*** Block opens ***

-- ==== Sys2Proof/Machine/Receive.lean ====
section
/-!
DEFINITION. The receive chain up to decoding (ch. 12): gain, detection and ingest (R408 to R413, R558), symbol starts
and slot plans (R414, R423, R424), invocations (R418 to R422) and decoding (R425 to R430, R442). A SAMP command brings
the converter's samples; the device applies the gain in force (R408), so that a slot's record knows what it saturated.
-/
namespace Sys2Proof.Machine

/-! ### Converter links of a carrier -/

def getIod (s : State) (d : Nat) : Iod := tget {} s.iods d
def modIod (s : State) (d : Nat) (f : Iod → Iod) : State := { s with iods := tmod {} s.iods d f }

/-- Streams per lane (Table 15-8). -/
def splOf (io : Iod) : Nat := match (bits io.cfg 0 2).toNat with | 0 => 1 | 1 => 2 | _ => 4

/-- The I/O die of a carrier's streams, and its lanes. -/
def carrierIod (cfg : CarrierCfg) : Nat := cfg.laneBase / 16
def carrierLanes (s : State) (cfg : CarrierCfg) : List Nat :=
  (List.range cfg.streams).map (fun a => (cfg.laneBase % 16 + a) / splOf (getIod s (carrierIod cfg)))

/-- Whether the converter link of a carrier is up (R91, R442, R557, Table 2-11). -/
def linkOk (s : State) (cfg : CarrierCfg) : Bool :=
  let d := carrierIod cfg
  let io := getIod s d
  (carrierLanes s cfg).all (fun l => io.lanes.getLsbD l) && bit io.cfg 2 && io.aligned && !io.misalign && !io.ratioBad
    && (decide ((getGirth s d).state = .active) || decide ((getGirth s d).state = .retrain))

def modSlots (s : State) (c : Nat) (p : SlotRec → Bool) (f : SlotRec → SlotRec) : State :=
  modCarrier s c (fun ca => { ca with slots := ca.slots.map (fun sl => if p sl then f sl else sl) })

/-- The slots under way of the carriers of an I/O die whose link is down fail with LINK (R442). -/
def linkLost (s : State) (d : Nat) : State :=
  (List.range 8).foldl (fun s c => match carrierCfg s c with
    | some cfg =>
      if carrierIod cfg = d ∧ linkOk s cfg = false then modSlots (touchNow s c) c (fun _ => true) (addCause 0x13) else s
    | none => s) s

/-! ### Gain (R408) -/

def gainMantissa : List Nat := [16384, 17355, 18383, 19472, 20626, 21848, 23143, 24514, 25968, 27506, 29135, 30862]

/-- A component scaled by a gain code, with whether it saturated. -/
def gained (g : Byte) (x : Int) : Int × Bool :=
  clampInt 16 (fdiv (x * gainMantissa.getD (g.toNat % 12) 0 * 2 ^ (g.toNat / 12)) 16384)

/-- The components of a complex element: the real part lies in the low half. -/
def reOf (w : W32) : Int := (bits w 0 16).toInt
def imOf (w : W32) : Int := (bits w 16 16).toInt
def complexOf (re im : Int) : W32 := (BitVec.ofInt 16 im).setWidth 32 <<< 16 ||| (BitVec.ofInt 16 re).setWidth 32

/-- A gained sample and how many of its components saturated. -/
def gainSample (g : Byte) (w : W32) : W32 × Nat :=
  let a := gained g (reOf w)
  let b := gained g (imOf w)
  (complexOf a.1 b.1, (if a.2 then 1 else 0) + (if b.2 then 1 else 0))

/-! ### Where a sample lies (R412) -/

/-- ATM_ABS_TICK of a stamp of the current frame or of the frame before. -/
def stampAbs (s : State) (stamp : W64) : Nat :=
  frameStart s.air (if bits stamp 24 10 = s.air.frame then 1 else 0) + (bits stamp 3 21).toNat

/-- The frame, slot and slot sample of the sample at tick `t`; none in the added ticks of a lengthened frame. -/
def sampleAt (s : State) (c : Nat) (cfg : CarrierCfg) (t : Nat) : Option (Nat × Nat × Nat) :=
  let x : Int := (t : Int) - cfg.rxOffset
  let l := slotLen s c
  let rel := if x < frameStart s.air 1 then 0 else if x < frameStart s.air 2 then 1 else 2
  let off := (x - frameStart s.air rel).toNat
  if l = 0 ∨ x < frameStart s.air 0 ∨ 1228800 ≤ off then none else some (rel, off / l, off % l)

/-- The symbol and the useful sample that a slot sample is; none in a cyclic prefix or beyond the last symbol. -/
def usefulAt (cfg : CarrierCfg) (k : Nat) : Option (Nat × Nat) :=
  let n := 2 ^ cfg.fftLog2
  let sym := if k < cfg.cp0 + n then 0 else 1 + (k - cfg.cp0 - n) / (cfg.cp + n)
  let pos := if k < cfg.cp0 + n then k else (k - cfg.cp0 - n) % (cfg.cp + n)
  let cp := if sym = 0 then cfg.cp0 else cfg.cp
  if cfg.symbols ≤ sym ∨ pos < cp then none else some (sym, pos - cp)

/-- A useful sample written to X or Y of its stream's core. -/
def ingest (cfg : CarrierCfg) (p : PCore) (sym pos : Nat) (w : W32) : PCore :=
  let n := 2 ^ cfg.fftLog2
  let b := sym % cfg.nbuf
  if pos < n / 2 then { p with x := mwrite p.x (cfg.xBuf + b * 2 * n + 4 * pos) (bytesOf w) }
  else { p with y := mwrite p.y (cfg.yBuf + b * 2 * n + 4 * (pos - n / 2)) (bytesOf w) }

/-! ### Detection (R411) -/

def complexNorm (re im : Int) : Nat := (re * re + im * im).toNat

/-- Whether the condition holds for windows of 64 gained samples, one of each stream. -/
def detects (cfg : CarrierCfg) (ws : List (List W32)) : Bool :=
  let corr := ws.foldl (fun acc w => (w.zip cfg.preamble).foldl (fun (acc : Int × Int) x =>
    (acc.1 + reOf x.1 * reOf x.2 + imOf x.1 * imOf x.2, acc.2 + imOf x.1 * reOf x.2 - reOf x.1 * imOf x.2)) acc) ((0, 0) : Int × Int)
  let energy (w : List W32) : Nat := w.foldl (fun acc x => acc + complexNorm (reOf x) (imOf x)) 0
  decide (cfg.detThresh * (ws.foldl (fun acc w => acc + energy w) 0) * energy cfg.preamble
    ≤ 256 * complexNorm corr.1 corr.2)

def getStream (ca : Carrier) (a : Nat) : StreamRec := tget {} ca.streams a
def modStream (ca : Carrier) (a : Nat) (f : StreamRec → StreamRec) : Carrier :=
  { ca with streams := tmod {} ca.streams a f }

/-- A slot of the tick `t` marked. -/
def markAt (s : State) (c : Nat) (cfg : CarrierCfg) (t : Nat) (f : SlotRec → SlotRec) : State :=
  match sampleAt s c cfg t with
  | some (rel, slot, _) => modSlots (touchSlot s c rel slot) c (fun sl => sl.start == slotStart s c rel slot) f
  | none => s

/-- The detector at one tick: the first tick at which the condition holds is the detection tick; in BURST mode it
freezes the gain for FREEZE_LEN ticks, one freeze at a time. -/
def detectTick (s : State) (c : Nat) (cfg : CarrierCfg) (t : Nat) (holds : Bool) : State :=
  let ca := getCarrier s c
  let s := modCarrier s c (fun ca => { ca with detHeld := holds })
  if holds && !ca.detHeld then
    let s := markAt s c cfg t (fun sl => { sl with agcFrozen := true })
    if cfg.agcMode = 2 ∧ ca.frozen = false then
      modCarrier s c (fun ca => { ca with frozen := true, freezeEnd := some (t + cfg.freezeLen) })
    else s
  else s

/-- The 16 ticks from `t0` evaluated, once every stream's samples of them are in and 64 samples stand behind each. -/
def detect (s : State) (c : Nat) (cfg : CarrierCfg) (t0 : Nat) : State :=
  let ca := getCarrier s c
  let recs := (List.range cfg.streams).map (getStream ca)
  if cfg.detThresh = 0 ∨ cfg.preamble.isEmpty = true ∨ recs.any (fun r => r.seen != some (t0 + 15)) = true then s
  else (List.range 16).foldl (fun s k =>
    if recs.all (fun r => decide (79 ≤ r.hist.length + k)) then
      detectTick s c cfg (t0 + k) (detects cfg (recs.map (fun r => (r.hist.drop (r.hist.length + k - 79)).take 64)))
    else s) s

/-! ### SAMP (R412, R558) -/

/-- A gained sample's square joins the window of its slot (R409). -/
def addLevel (r : StreamRec) (start : Option Nat) (norm : Nat) : StreamRec :=
  match start with
  | none => r
  | some st =>
    if r.slotOf == some st then { r with power := r.power + norm, count := r.count + 1 }
    else { r with lastPower := r.power, lastCount := r.count, lastOf := r.slotOf, power := norm, count := 1, slotOf := some st }

/-- A gained sample's square joins the window of 64 samples; a full one begins anew (R409). -/
def addWindow (r : StreamRec) (norm : Nat) : StreamRec :=
  if 64 ≤ r.count then { r with power := norm, count := 1 } else { r with power := r.power + norm, count := r.count + 1 }

/-- The first tick of the slot of a sample. -/
def sampleSlot (s : State) (c : Nat) (cfg : CarrierCfg) (t : Nat) : Option Nat :=
  (sampleAt s c cfg t).map (fun x => slotStart s c x.1 x.2.1)

/-- The samples of stream `a` of a carrier, from tick `t0`. -/
def sampOp (s : State) (c : Nat) (cfg : CarrierCfg) (a t0 : Nat) (samples : List W32) : State :=
  let g := (getStream (getCarrier s c) a).gain
  let xs := samples.map (gainSample g)
  let sat := xs.foldl (fun n x => n + x.2) 0
  let s := modCarrier s c (fun ca => { modStream ca a (fun r =>
    let r := xs.zipIdx.foldl (fun r x =>
      let norm := complexNorm (reOf x.1.1) (imOf x.1.1)
      if cfg.agcMode = 2 then addWindow r norm else addLevel r (sampleSlot s c cfg (t0 + x.2)) norm) r
    { r with
      hist := let h := (if r.seen == some (t0 - 1) then r.hist else []) ++ xs.map (·.1)
              h.drop (h.length - 79),
      seen := some (t0 + 15) }) with satCnt := satAdd ca.satCnt sat })
  let s := xs.zipIdx.foldl (fun s x =>
    let s := markAt s c cfg (t0 + x.2) (fun sl => { sl with
      gainMin := if g < sl.gainMin then g else sl.gainMin, gainMax := if sl.gainMax < g then g else sl.gainMax,
      gainSat := sl.gainSat || x.1.2 != 0 })
    match (sampleAt s c cfg (t0 + x.2)).bind (fun p => usefulAt cfg p.2.2), (carrierCores s c)[a]? with
    | some (sym, pos), some n => modCore s n (fun p => ingest cfg p sym pos x.1.1)
    | _, _ => s) s
  detect s c cfg t0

*** Block closes ***

How to complete this task> Among the lines of the material above, find those with the word "range". Copy each one.

Answer to this task>
  (List.range cfg.streams).map (fun a => (cfg.laneBase % 16 + a) / splOf (getIod s (carrierIod cfg)))
  (List.range 8).foldl (fun s c => match carrierCfg s c with
  let recs := (List.range cfg.streams).map (getStream ca)
  else (List.range 16).foldl (fun s k =>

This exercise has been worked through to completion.